Segment Start: Records supplied

-- ==== Sys2Proof/Machine/Port.lean ====
section
/-! DEFINITION. The host port but for a write of CMD: the address map, the register images, which accesses the port
takes, reads, and the effect of a write on the register it hits (spec/20_memory.md). -/

namespace Sys2Proof.Machine

/-- The registers behind the port's windows (spec/20_memory.md R61). -/
inductive PortReg where
  | id
  | ctrl
  | status
  | cmd
  | t
  | iter
  | progInterval
  | seed
  | l
  | rem
  | w (r : WReg)
  | n
  deriving DecidableEq, Repr

/-- The bytes in a register's window (spec/20_memory.md R61, R64, R65). -/
def PortReg.size : PortReg → Nat
  | .id => 4
  | .ctrl => 4
  | .status => 4
  | .cmd => 4
  | .t => 8
  | .iter => 8
  | .progInterval => 4
  | .seed => 32
  | .l => 36
  | .rem => 36
  | .w _ => 256
  | .n => 256

/-- The lowest offset of a register's window (spec/20_memory.md R61). -/
def PortReg.base : PortReg → Nat
  | .id => 0x000
  | .ctrl => 0x004
  | .status => 0x008
  | .cmd => 0x00C
  | .t => 0x010
  | .iter => 0x018
  | .progInterval => 0x020
  | .seed => 0x040
  | .l => 0x060
  | .rem => 0x0A0
  | .w r => 0x100 + 0x100 * r.val
  | .n => 0x900

/-- The windows of the address map in the order of spec/20_memory.md R61. -/
def addressMap : List PortReg :=
  [.id, .ctrl, .status, .cmd, .t, .iter, .progInterval, .seed, .l, .rem,
   .w 0, .w 1, .w 2, .w 3, .w 4, .w 5, .w 6, .w 7, .n]

/-- The offset lies in the register's window. -/
def PortReg.covers (r : PortReg) (a : Offset) : Bool := r.base ≤ a.toNat && a.toNat < r.base + r.size

/-- The register whose window holds an offset, and the byte's index in it; none for a reserved offset
(spec/20_memory.md R61). -/
def locate (a : Offset) : Option (PortReg × Nat) :=
  (addressMap.find? (·.covers a)).map fun r => (r, a.toNat - r.base)

/-- A register's value as the host reads it (spec/20_memory.md R64, R65). -/
def State.portValue (s : State) : PortReg → Nat
  | .id => Config.id.toNat
  | .ctrl => s.ctrlWord
  | .status => s.statusWord
  | .cmd => s.cmd.toNat
  | .t => s.t.toNat
  | .iter => s.iter.toNat
  | .progInterval => s.progInterval.toNat
  | .seed => s.seed.toNat
  | .l => s.l.toNat
  | .rem => s.rem.toNat
  | .w r => (s.wreg r).toNat
  | .n => Config.N

/-- A register's window as bytes, big-endian (spec/20_memory.md R64, R65). -/
def State.image (s : State) (r : PortReg) : List Byte := intToBytes (s.portValue r) r.size

/-- The byte the host sees at an offset; none where the offset is reserved. There is no memory beside the registers'
windows (spec/20_memory.md R60, R61, R74; log entry 11). -/
def State.portByte (s : State) (a : Offset) : Option Byte :=
  (locate a).map fun (r, k) => byteAt (s.portValue r) r.size k

/-- The sizes and alignment the port takes (spec/20_memory.md R68). -/
def legalAccess (a : Offset) (size : Nat) : Bool := size == 1 || (size == 4 && a.toNat % 4 == 0)

/-- A host read (spec/20_memory.md R62): the bytes at the offset, the first the most significant, or ERROR with
data 0. It changes no register. -/
def State.hostRead (s : State) (a : Offset) (size : Nat) : State :=
  if legalAccess a size then
    match locate a with
    | some (r, k) =>
      s.answer (.read .okay (BitVec.ofNat 32 (bytesToInt (((s.image r).drop k).take size))))
    | none => s.answer (.read .error 0#32)
  else s.answer (.read .error 0#32)

/-- The read-only targets (spec/20_memory.md R67). -/
def PortReg.readOnly : PortReg → Bool
  | .id => true
  | .iter => true
  | .rem => true
  | .n => true
  | _ => false

/-- The targets a write may reach while a command runs (spec/20_memory.md R66). -/
def PortReg.alwaysWritable : PortReg → Bool
  | .ctrl => true
  | .status => true
  | _ => false

/-- Where a write the port takes lands, after the checks of spec/20_memory.md R63 in their order: size and alignment
(R68), a reserved or read-only target (R67), a write while BUSY (R66). None is ERROR. -/
def State.writeTarget (s : State) (a : Offset) (size : Nat) : Option (PortReg × Nat) :=
  if legalAccess a size then
    match locate a with
    | none => none
    | some (r, k) =>
      if r = .cmd ∧ size ≠ 4 then none
      else if r.readOnly then none
      else if s.busy ∧ ¬ r.alwaysWritable then none
      else some (r, k)
  else none

/-- A register takes a value from its window (spec/20_memory.md R64); the registers that no data write reaches keep
theirs. -/
def State.setPort (s : State) (r : PortReg) (v : Nat) : State :=
  match r with
  | .t => { s with t := BitVec.ofNat 64 v }
  | .progInterval => { s with progInterval := BitVec.ofNat 32 v }
  | .seed => { s with seed := BitVec.ofNat 256 v }
  | .l => { s with l := BitVec.ofNat 288 v }
  | .w i => s.setW i v
  | .id => s
  | .ctrl => s
  | .status => s
  | .cmd => s
  | .iter => s
  | .rem => s
  | .n => s

/-- The bytes of a write arrive at index `k` of a register other than CMD. CTRL and STATUS take the byte with bits
7:0, if the write covers it, by their field rules (spec/20_memory.md R65); a data window stores the bytes (R64). -/
def State.storeBytes (s : State) (r : PortReg) (k : Nat) (bs : List Byte) : State :=
  match r with
  | .ctrl => match bs[3 - k]? with
    | some b => s.writeCtrl b
    | none => s
  | .status => match bs[3 - k]? with
    | some b => s.writeStatus b
    | none => s
  | _ => s.setPort r (bytesToInt (splice (s.image r) k bs))

/-- The bytes of a write's datum, the first the most significant (spec/20_memory.md R63); a 1-byte write carries bits
7:0. -/
def dataBytes (size : Nat) (v : Word) : List Byte := intToBytes v.toNat size

end Sys2Proof.Machine
end

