@[simp] theorem State.hideSequencer_w : (s.hideSequencer).w = s.w := rfl
@[simp] theorem State.hideSequencer_t : (s.hideSequencer).t = s.t := rfl
@[simp] theorem State.hideSequencer_l : (s.hideSequencer).l = s.l := rfl
@[simp] theorem State.hideSequencer_rem : (s.hideSequencer).rem = s.rem := rfl
@[simp] theorem State.hideSequencer_seed : (s.hideSequencer).seed = s.seed := rfl
@[simp] theorem State.hideSequencer_iter : (s.hideSequencer).iter = s.iter := rfl
@[simp] theorem State.hideSequencer_ie : (s.hideSequencer).ie = s.ie := rfl
@[simp] theorem State.hideSequencer_pie : (s.hideSequencer).pie = s.pie := rfl
@[simp] theorem State.hideSequencer_done : (s.hideSequencer).done = s.done := rfl
@[simp] theorem State.hideSequencer_prog : (s.hideSequencer).prog = s.prog := rfl
@[simp] theorem State.hideSequencer_prime : (s.hideSequencer).prime = s.prime := rfl
@[simp] theorem State.hideSequencer_err : (s.hideSequencer).err = s.err := rfl
@[simp] theorem State.hideSequencer_cmd : (s.hideSequencer).cmd = s.cmd := rfl
@[simp] theorem State.hideSequencer_progInterval : (s.hideSequencer).progInterval = s.progInterval := rfl
@[simp] theorem State.hideSequencer_phase : (s.hideSequencer).phase = s.phase := rfl
@[simp] theorem State.hideSequencer_op : (s.hideSequencer).op = .sqrmod 0 0 := rfl
@[simp] theorem State.hideSequencer_snap : (s.hideSequencer).snap = Snap.empty := rfl
@[simp] theorem State.hideSequencer_loop : (s.hideSequencer).loop = Loop.empty := rfl
@[simp] theorem State.hideSequencer_doneLoop : (s.hideSequencer).doneLoop = false := rfl
@[simp] theorem State.hideSequencer_abortPending : (s.hideSequencer).abortPending = s.abortPending := rfl
@[simp] theorem State.hideSequencer_rst : (s.hideSequencer).rst = s.rst := rfl
@[simp] theorem State.hideSequencer_sched : (s.hideSequencer).sched = s.sched := rfl
@[simp] theorem State.hideSequencer_resp : (s.hideSequencer).resp = s.resp := rfl

@[simp] theorem State.withSched_w (rest : List Action) : (s.withSched rest).w = s.w := rfl
@[simp] theorem State.withSched_t (rest : List Action) : (s.withSched rest).t = s.t := rfl
@[simp] theorem State.withSched_l (rest : List Action) : (s.withSched rest).l = s.l := rfl
@[simp] theorem State.withSched_rem (rest : List Action) : (s.withSched rest).rem = s.rem := rfl
@[simp] theorem State.withSched_seed (rest : List Action) : (s.withSched rest).seed = s.seed := rfl
@[simp] theorem State.withSched_iter (rest : List Action) : (s.withSched rest).iter = s.iter := rfl
@[simp] theorem State.withSched_ie (rest : List Action) : (s.withSched rest).ie = s.ie := rfl
@[simp] theorem State.withSched_pie (rest : List Action) : (s.withSched rest).pie = s.pie := rfl
@[simp] theorem State.withSched_done (rest : List Action) : (s.withSched rest).done = s.done := rfl
@[simp] theorem State.withSched_prog (rest : List Action) : (s.withSched rest).prog = s.prog := rfl
@[simp] theorem State.withSched_prime (rest : List Action) : (s.withSched rest).prime = s.prime := rfl
@[simp] theorem State.withSched_err (rest : List Action) : (s.withSched rest).err = s.err := rfl
@[simp] theorem State.withSched_cmd (rest : List Action) : (s.withSched rest).cmd = s.cmd := rfl
@[simp] theorem State.withSched_progInterval (rest : List Action) : (s.withSched rest).progInterval = s.progInterval := rfl
@[simp] theorem State.withSched_phase (rest : List Action) : (s.withSched rest).phase = s.phase := rfl
@[simp] theorem State.withSched_op (rest : List Action) : (s.withSched rest).op = s.op := rfl
@[simp] theorem State.withSched_snap (rest : List Action) : (s.withSched rest).snap = s.snap := rfl
@[simp] theorem State.withSched_loop (rest : List Action) : (s.withSched rest).loop = s.loop := rfl
@[simp] theorem State.withSched_doneLoop (rest : List Action) : (s.withSched rest).doneLoop = s.doneLoop := rfl
@[simp] theorem State.withSched_abortPending (rest : List Action) : (s.withSched rest).abortPending = s.abortPending := rfl
@[simp] theorem State.withSched_rst (rest : List Action) : (s.withSched rest).rst = s.rst := rfl
@[simp] theorem State.withSched_sched (rest : List Action) : (s.withSched rest).sched = rest := rfl
@[simp] theorem State.withSched_resp (rest : List Action) : (s.withSched rest).resp = s.resp := rfl

@[simp] theorem State.answer_w (r : Response) : (s.answer r).w = s.w := rfl
@[simp] theorem State.answer_t (r : Response) : (s.answer r).t = s.t := rfl
@[simp] theorem State.answer_l (r : Response) : (s.answer r).l = s.l := rfl
@[simp] theorem State.answer_rem (r : Response) : (s.answer r).rem = s.rem := rfl
@[simp] theorem State.answer_seed (r : Response) : (s.answer r).seed = s.seed := rfl
@[simp] theorem State.answer_iter (r : Response) : (s.answer r).iter = s.iter := rfl
@[simp] theorem State.answer_ie (r : Response) : (s.answer r).ie = s.ie := rfl
@[simp] theorem State.answer_pie (r : Response) : (s.answer r).pie = s.pie := rfl
@[simp] theorem State.answer_done (r : Response) : (s.answer r).done = s.done := rfl
@[simp] theorem State.answer_prog (r : Response) : (s.answer r).prog = s.prog := rfl
@[simp] theorem State.answer_prime (r : Response) : (s.answer r).prime = s.prime := rfl
@[simp] theorem State.answer_err (r : Response) : (s.answer r).err = s.err := rfl
@[simp] theorem State.answer_cmd (r : Response) : (s.answer r).cmd = s.cmd := rfl
@[simp] theorem State.answer_progInterval (r : Response) : (s.answer r).progInterval = s.progInterval := rfl
@[simp] theorem State.answer_phase (r : Response) : (s.answer r).phase = s.phase := rfl
@[simp] theorem State.answer_op (r : Response) : (s.answer r).op = s.op := rfl
@[simp] theorem State.answer_snap (r : Response) : (s.answer r).snap = s.snap := rfl
@[simp] theorem State.answer_loop (r : Response) : (s.answer r).loop = s.loop := rfl
@[simp] theorem State.answer_doneLoop (r : Response) : (s.answer r).doneLoop = s.doneLoop := rfl
@[simp] theorem State.answer_abortPending (r : Response) : (s.answer r).abortPending = s.abortPending := rfl
@[simp] theorem State.answer_rst (r : Response) : (s.answer r).rst = s.rst := rfl
@[simp] theorem State.answer_sched (r : Response) : (s.answer r).sched = s.sched := rfl
@[simp] theorem State.answer_resp (r : Response) : (s.answer r).resp = r := rfl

Segment End: Records supplied

What to produce
Look through the data above and return exactly the lines from the one that contains "deriving DecidableEq, Repr" to the one that contains "(addressMap.find? (·.covers a)).map", inclusive, with nothing else.

Solution
  deriving DecidableEq, Repr

/-- The bytes in a register's window (spec/20_memory.md R61, R64, R65). -/
def PortReg.size : PortReg → Nat
  | .id => 4
  | .ctrl => 4
  | .status => 4
  | .cmd => 4
  | .t => 8
  | .iter => 8
  | .progInterval => 4
  | .seed => 32
  | .l => 36
  | .rem => 36
  | .w _ => 256
  | .n => 256

/-- The lowest offset of a register's window (spec/20_memory.md R61). -/
def PortReg.base : PortReg → Nat
  | .id => 0x000
  | .ctrl => 0x004
  | .status => 0x008
  | .cmd => 0x00C
  | .t => 0x010
  | .iter => 0x018
  | .progInterval => 0x020
  | .seed => 0x040
  | .l => 0x060
  | .rem => 0x0A0
  | .w r => 0x100 + 0x100 * r.val
  | .n => 0x900

/-- The windows of the address map in the order of spec/20_memory.md R61. -/
def addressMap : List PortReg :=
  [.id, .ctrl, .status, .cmd, .t, .iter, .progInterval, .seed, .l, .rem,
   .w 0, .w 1, .w 2, .w 3, .w 4, .w 5, .w 6, .w 7, .n]

/-- The offset lies in the register's window. -/
def PortReg.covers (r : PortReg) (a : Offset) : Bool := r.base ≤ a.toNat && a.toNat < r.base + r.size

/-- The register whose window holds an offset, and the byte's index in it; none for a reserved offset
(spec/20_memory.md R61). -/
def locate (a : Offset) : Option (PortReg × Nat) :=
  (addressMap.find? (·.covers a)).map fun r => (r, a.toNat - r.base)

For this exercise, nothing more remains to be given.